Methodical study on the estimation of strain in shearing and rotating structures using radio frequency ultrasound based on 1-D and 2-D strain estimation techniques.

Abstract

This simulation study is concerned with: 1) the feasibility of measuring rotation and 2) the assessment of the performance of strain estimation in shearing and rotating structures. The performance of 3 different radio frequency (RF) based methods is investigated. Linear array ultrasound data of a deforming block were simulated (axial shear strain = 2.0, 4.0, and 6.0%, vertical strain = 0.0, 1.0, and 2.0%). Furthermore, data of a rotating block were simulated over an angular range of 0.5 degrees to 10 degrees . Local displacements were estimated using a coarse-to-fine algorithm using 1-D and 2-D precompression kernels.

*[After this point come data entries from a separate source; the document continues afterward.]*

theorem RoundTrip.panelReset (stations : BitVec 4) (images : List (List Byte)) (deadDies : List DieId) (deadJunctions : List JunId) (deadEdges : List (Fin 72)) : RoundTrip.Statement (.panelReset stations images deadDies deadJunctions deadEdges) := fun _ _ _ h => nomatch h
theorem RoundTrip.bundleIssue (r : RowId) : RoundTrip.Statement (.bundleIssue r) := fun _ _ _ h => nomatch h
theorem RoundTrip.rowUnfreeze (r : RowId) : RoundTrip.Statement (.rowUnfreeze r) := fun _ _ _ h => nomatch h
theorem RoundTrip.resultLand (r : RowId) (x : Side) : RoundTrip.Statement (.resultLand r x) := fun _ _ _ h => nomatch h
theorem RoundTrip.kvoteResult (r : RowId) (x : Side) : RoundTrip.Statement (.kvoteResult r x) := fun _ _ _ h => nomatch h
theorem RoundTrip.chkVerdict (r : RowId) (x : Side) : RoundTrip.Statement (.chkVerdict r x) := fun _ _ _ h => nomatch h
theorem RoundTrip.translationWalk (r : RowId) : RoundTrip.Statement (.translationWalk r) := fun _ _ _ h => nomatch h
theorem RoundTrip.loadDataReturn (n : Nat) : RoundTrip.Statement (.loadDataReturn n) := fun _ _ _ h => nomatch h
theorem RoundTrip.storePerform (n : Nat) : RoundTrip.Statement (.storePerform n) := fun _ _ _ h => nomatch h
theorem RoundTrip.writeAcknowledge (r : RowId) (x : Side) : RoundTrip.Statement (.writeAcknowledge r x) := fun _ _ _ h => nomatch h
theorem RoundTrip.atomicPerform (n : Nat) : RoundTrip.Statement (.atomicPerform n) := fun _ _ _ h => nomatch h
theorem RoundTrip.arrivePerform (n : Nat) : RoundTrip.Statement (.arrivePerform n) := fun _ _ _ h => nomatch h
theorem RoundTrip.lockAcquire (n : Nat) : RoundTrip.Statement (.lockAcquire n) := fun _ _ _ h => nomatch h
theorem RoundTrip.lockRelease (n : Nat) : RoundTrip.Statement (.lockRelease n) := fun _ _ _ h => nomatch h
theorem RoundTrip.discardPerform (n : Nat) : RoundTrip.Statement (.discardPerform n) := fun _ _ _ h => nomatch h
theorem RoundTrip.copyComplete (n : Nat) : RoundTrip.Statement (.copyComplete n) := fun _ _ _ h => nomatch h
theorem RoundTrip.redPerform (n : Nat) : RoundTrip.Statement (.redPerform n) := fun _ _ _ h => nomatch h
theorem RoundTrip.cipherComplete (n : Nat) : RoundTrip.Statement (.cipherComplete n) := fun _ _ _ h => nomatch h
theorem RoundTrip.mmaStepBegin (r : RowId) (x : Side) : RoundTrip.Statement (.mmaStepBegin r x) := fun _ _ _ h => nomatch h
theorem RoundTrip.mmaStepLand (r : RowId) (x : Side) : RoundTrip.Statement (.mmaStepLand r x) := fun _ _ _ h => nomatch h
theorem RoundTrip.messageArrival (n : Nat) : RoundTrip.Statement (.messageArrival n) := fun _ _ _ h => nomatch h
theorem RoundTrip.spawnAnswer (r : RowId) (x : Side) : RoundTrip.Statement (.spawnAnswer r x) := fun _ _ _ h => nomatch h
theorem RoundTrip.bankSwitch (r : RowId) : RoundTrip.Statement (.bankSwitch r) := fun _ _ _ h => nomatch h
theorem RoundTrip.preemption (r : RowId) (x : Side) : RoundTrip.Statement (.preemption r x) := fun _ _ _ h => nomatch h
theorem RoundTrip.bankStop (r : RowId) (x : Side) : RoundTrip.Statement (.bankStop r x) := fun _ _ _ h => nomatch h
theorem RoundTrip.bankResume (r : RowId) (x : Side) : RoundTrip.Statement (.bankResume r x) := fun _ _ _ h => nomatch h
theorem RoundTrip.trapEntry (r : RowId) (x : Side) : RoundTrip.Statement (.trapEntry r x) := fun _ _ _ h => nomatch h
theorem RoundTrip.failedBankEmpty (r : RowId) (x : Side) : RoundTrip.Statement (.failedBankEmpty r x) := fun _ _ _ h => nomatch h
theorem RoundTrip.segmentCommit (r : RowId) (x : Side) : RoundTrip.Statement (.segmentCommit r x) := fun _ _ _ h => nomatch h
theorem RoundTrip.blockComplete (r : RowId) (x : Side) : RoundTrip.Statement (.blockComplete r x) := fun _ _ _ h => nomatch h
theorem RoundTrip.blockPlace (launch : BitVec 32) : RoundTrip.Statement (.blockPlace launch) := fun _ _ _ h => nomatch h
theorem RoundTrip.launchComplete (launch : BitVec 32) : RoundTrip.Statement (.launchComplete launch) := fun _ _ _ h => nomatch h
theorem RoundTrip.barrierRelease (r : RowId) (x : Side) : RoundTrip.Statement (.barrierRelease r x) := fun _ _ _ h => nomatch h
theorem RoundTrip.rendezvousRelease (launch : BitVec 32) : RoundTrip.Statement (.rendezvousRelease launch) := fun _ _ _ h => nomatch h
theorem RoundTrip.barmaskWrite (g : RegionId) (id : Fin 16) (die : Fin 10) (value : Word) : RoundTrip.Statement (.barmaskWrite g id die value) := fun _ _ _ h => nomatch h
theorem RoundTrip.packetTake (qn : QueueId) : RoundTrip.Statement (.packetTake qn) := fun _ _ _ h => nomatch h
theorem RoundTrip.packetStart (qn : QueueId) : RoundTrip.Statement (.packetStart qn) := fun _ _ _ h => nomatch h
theorem RoundTrip.launchPacket (qn : QueueId) (h : PktHdr) (record : Word) : RoundTrip.Statement (.launchPacket qn h record) := fun _ _ _ h => nomatch h
theorem RoundTrip.taskPacket (qn : QueueId) (h : PktHdr) (body : TaskBody) : RoundTrip.Statement (.taskPacket qn h body) := fun _ _ _ h => nomatch h
theorem RoundTrip.rerunPacket (qn : QueueId) (h : PktHdr) (header : Word) : RoundTrip.Statement (.rerunPacket qn h header) := fun _ _ _ h => nomatch h
theorem RoundTrip.waitPacket (qn : QueueId) (h : PktHdr) (kind : Byte) (addr : Word) (operand : Word) : RoundTrip.Statement (.waitPacket qn h kind addr operand) := fun _ _ _ h => nomatch h
theorem RoundTrip.signalPacket (qn : QueueId) (h : PktHdr) (kind : Byte) (addr : Word) (operand : Word) : RoundTrip.Statement (.signalPacket qn h kind addr operand) := fun _ _ _ h => nomatch h
theorem RoundTrip.indirectPacket (qn : QueueId) (h : PktHdr) (array : Word) (count : BitVec 32) : RoundTrip.Statement (.indirectPacket qn h array count) := fun _ _ _ h => nomatch h
theorem RoundTrip.fencePacket (qn : QueueId) (h : PktHdr) (scope : Byte) : RoundTrip.Statement (.fencePacket qn h scope) := fun _ _ _ h => nomatch h
theorem RoundTrip.budgetPacket (qn : QueueId) (h : PktHdr) (addr : Word) (length : BitVec 32) : RoundTrip.Statement (.budgetPacket qn h addr length) := fun _ _ _ h => nomatch h
theorem RoundTrip.ringDoorbell (qn : QueueId) (ring : Fin 8) (tail : BitVec 32) : RoundTrip.Statement (.ringDoorbell qn ring tail) := fun _ _ _ h => nomatch h
theorem RoundTrip.ringBaseWrite (qn : QueueId) (ring : Fin 8) (value : Word) : RoundTrip.Statement (.ringBaseWrite qn ring value) := fun _ _ _ h => nomatch h
theorem RoundTrip.queueRestart (qn : QueueId) : RoundTrip.Statement (.queueRestart qn) := fun _ _ _ h => nomatch h
theorem RoundTrip.xinvGo (tile : BitVec 32) : RoundTrip.Statement (.xinvGo tile) := fun _ _ _ h => nomatch h
theorem RoundTrip.invalidationComplete : RoundTrip.Statement (.invalidationComplete) := fun _ _ _ h => nomatch h
theorem RoundTrip.demotion (unit : TierUnit) : RoundTrip.Statement (.demotion unit) := fun _ _ _ h => nomatch h
theorem RoundTrip.requestDone (h : Fin 4) (request : Nat) (handle : BitVec 32) : RoundTrip.Statement (.requestDone h request handle) := fun _ _ _ h => nomatch h
theorem RoundTrip.moveComplete (n : Nat) : RoundTrip.Statement (.moveComplete n) := fun _ _ _ h => nomatch h
theorem RoundTrip.ageTick : RoundTrip.Statement (.ageTick) := fun _ _ _ h => nomatch h
theorem RoundTrip.timetableMessage (bytes : List Byte) : RoundTrip.Statement (.timetableMessage bytes) := fun _ _ _ h => nomatch h
theorem RoundTrip.ttSubmit (addr : Word) : RoundTrip.Statement (.ttSubmit addr) := fun _ _ _ h => nomatch h
theorem RoundTrip.timetableInForce : RoundTrip.Statement (.timetableInForce) := fun _ _ _ h => nomatch h
theorem RoundTrip.timetablePoint : RoundTrip.Statement (.timetablePoint) := fun _ _ _ h => nomatch h
theorem RoundTrip.killComplete (launch : BitVec 32) : RoundTrip.Statement (.killComplete launch) := fun _ _ _ h => nomatch h
theorem RoundTrip.taskResume (task : Word) : RoundTrip.Statement (.taskResume task) := fun _ _ _ h => nomatch h
theorem RoundTrip.evBaseWrite (value : Word) : RoundTrip.Statement (.evBaseWrite value) := fun _ _ _ h => nomatch h
theorem RoundTrip.contactSample (s : Bool) (h : Bool) : RoundTrip.Statement (.contactSample s h) := fun _ _ _ h => nomatch h
theorem RoundTrip.telemetrySample (watts : List Nat) : RoundTrip.Statement (.telemetrySample watts) := fun _ _ _ h => nomatch h
theorem RoundTrip.permitWindow (g : RegionId) : RoundTrip.Statement (.permitWindow g) := fun _ _ _ h => nomatch h
theorem RoundTrip.droopAlarm (g : RegionId) : RoundTrip.Statement (.droopAlarm g) := fun _ _ _ h => nomatch h
theorem RoundTrip.droopStretchEnd (g : RegionId) : RoundTrip.Statement (.droopStretchEnd g) := fun _ _ _ h => nomatch h
theorem RoundTrip.dieGate (g : RegionId) : RoundTrip.Statement (.dieGate g) := fun _ _ _ h => nomatch h
theorem RoundTrip.dieUngate (d : DieId) : RoundTrip.Statement (.dieUngate d) := fun _ _ _ h => nomatch h
theorem RoundTrip.rerunRound (launch : BitVec 32) : RoundTrip.Statement (.rerunRound launch) := fun _ _ _ h => nomatch h
theorem RoundTrip.coherenceRequest (asker : Requester) (line : Nat) (write : Bool) : RoundTrip.Statement (.coherenceRequest asker line write) := fun _ _ _ h => nomatch h
theorem RoundTrip.hostAccess (addr : Nat) (write : Bool) (data : List Byte) : RoundTrip.Statement (.hostAccess addr write data) := fun _ _ _ h => nomatch h
theorem RoundTrip.switchRecall (line : Nat) (dirty : Option LineReturn) : RoundTrip.Statement (.switchRecall line dirty) := fun _ _ _ h => nomatch h
theorem RoundTrip.switchLoss (sw : Nat) : RoundTrip.Statement (.switchLoss sw) := fun _ _ _ h => nomatch h
theorem RoundTrip.recoveryComplete (line : Nat) (outcome : Recovered) : RoundTrip.Statement (.recoveryComplete line outcome) := fun _ _ _ h => nomatch h
theorem RoundTrip.panelAnswerTimeout (answers : PanelAnswers) : RoundTrip.Statement (.panelAnswerTimeout answers) := fun _ _ _ h => nomatch h
theorem RoundTrip.linkWakeComplete (d : DieId) (j : JunId) : RoundTrip.Statement (.linkWakeComplete d j) := fun _ _ _ h => nomatch h
theorem RoundTrip.linkWakeFail (d : DieId) (j : JunId) : RoundTrip.Statement (.linkWakeFail d j) := fun _ _ _ h => nomatch h
theorem RoundTrip.dieDead (d : DieId) : RoundTrip.Statement (.dieDead d) := fun _ _ _ h => nomatch h
theorem RoundTrip.errorDetected (e : ErrorReport) : RoundTrip.Statement (.errorDetected e) := fun _ _ _ h => nomatch h
theorem RoundTrip.cpReloadComplete (g : RegionId) : RoundTrip.Statement (.cpReloadComplete g) := fun _ _ _ h => nomatch h
theorem RoundTrip.rasBaseWrite (value : Word) : RoundTrip.Statement (.rasBaseWrite value) := fun _ _ _ h => nomatch h
theorem RoundTrip.scrubStep (unit : TierUnit) (result : ScrubResult) : RoundTrip.Statement (.scrubStep unit result) := fun _ _ _ h => nomatch h
theorem RoundTrip.injectionArm (place : InjPlace) (value : Word) : RoundTrip.Statement (.injectionArm place value) := fun _ _ _ h => nomatch h
theorem RoundTrip.heartbeat : RoundTrip.Statement (.heartbeat) := fun _ _ _ h => nomatch h
theorem RoundTrip.stationTakeover (spares : Spares) : RoundTrip.Statement (.stationTakeover spares) := fun _ _ _ h => nomatch h
theorem RoundTrip.alarm (source : AlarmSource) : RoundTrip.Statement (.alarm source) := fun _ _ _ h => nomatch h
theorem RoundTrip.alarmPolicyWrite (value : Word) : RoundTrip.Statement (.alarmPolicyWrite value) := fun _ _ _ h => nomatch h
theorem RoundTrip.worldCreate (world : Byte) (rows : Nat) (slots : Word) : RoundTrip.Statement (.worldCreate world rows slots) := fun _ _ _ h => nomatch h
theorem RoundTrip.worldDestroy (world : Byte) : RoundTrip.Statement (.worldDestroy world) := fun _ _ _ h => nomatch h
theorem RoundTrip.measure (session : BitVec 32) (addr : Word) : RoundTrip.Statement (.measure session addr) := fun _ _ _ h => nomatch h
theorem RoundTrip.attest (session : BitVec 32) (addr : Word) : RoundTrip.Statement (.attest session addr) := fun _ _ _ h => nomatch h
theorem RoundTrip.releaseKey (session : BitVec 32) (addr : Word) : RoundTrip.Statement (.releaseKey session addr) := fun _ _ _ h => nomatch h
theorem RoundTrip.acknowledge (session : BitVec 32) (addr : Word) : RoundTrip.Statement (.acknowledge session addr) := fun _ _ _ h => nomatch h
theorem RoundTrip.lifeCycle (session : BitVec 32) (addr : Word) : RoundTrip.Statement (.lifeCycle session addr) := fun _ _ _ h => nomatch h
theorem RoundTrip.keyRevoke (value : Word) : RoundTrip.Statement (.keyRevoke value) := fun _ _ _ h => nomatch h
theorem RoundTrip.revocationComplete : RoundTrip.Statement (.revocationComplete) := fun _ _ _ h => nomatch h
theorem RoundTrip.fwStage (addr : Word) : RoundTrip.Statement (.fwStage addr) := fun _ _ _ h => nomatch h
theorem RoundTrip.fwActivate : RoundTrip.Statement (.fwActivate) := fun _ _ _ h => nomatch h
theorem RoundTrip.stagingLapse : RoundTrip.Statement (.stagingLapse) := fun _ _ _ h => nomatch h
theorem RoundTrip.registerWrite (addr : Nat) (value : Word) : RoundTrip.Statement (.registerWrite addr value) := fun _ _ _ h => nomatch h
theorem RoundTrip.retirementRequest (r : RowId) : RoundTrip.Statement (.retirementRequest r) := fun _ _ _ h => nomatch h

A new estimation method was developed in which axial displacements were used to correct the search area for local axial motion. The study revealed that this so-called free-shape 2-D method outperformed the other 2 methods and produced more accurate displacement images. For higher axial shear strains, the variance of the axial strain and the axial shear strain reduced by a factor of 4 to 5. Rotations could be accurately measured up to 4.0 to 5.0 degrees . Again, the free-shape 2-D method yielded the most accurate results. After reconstruction of the rotation angle, the mean angles were slightly underestimated. The precision of the strain estimates decreased with increasing rotation angles. In conclusion, the proposed free-shape 2-D method enhances the measurement of (axial shear) strains and rotation. Experimental validation of the new method still has to be performed.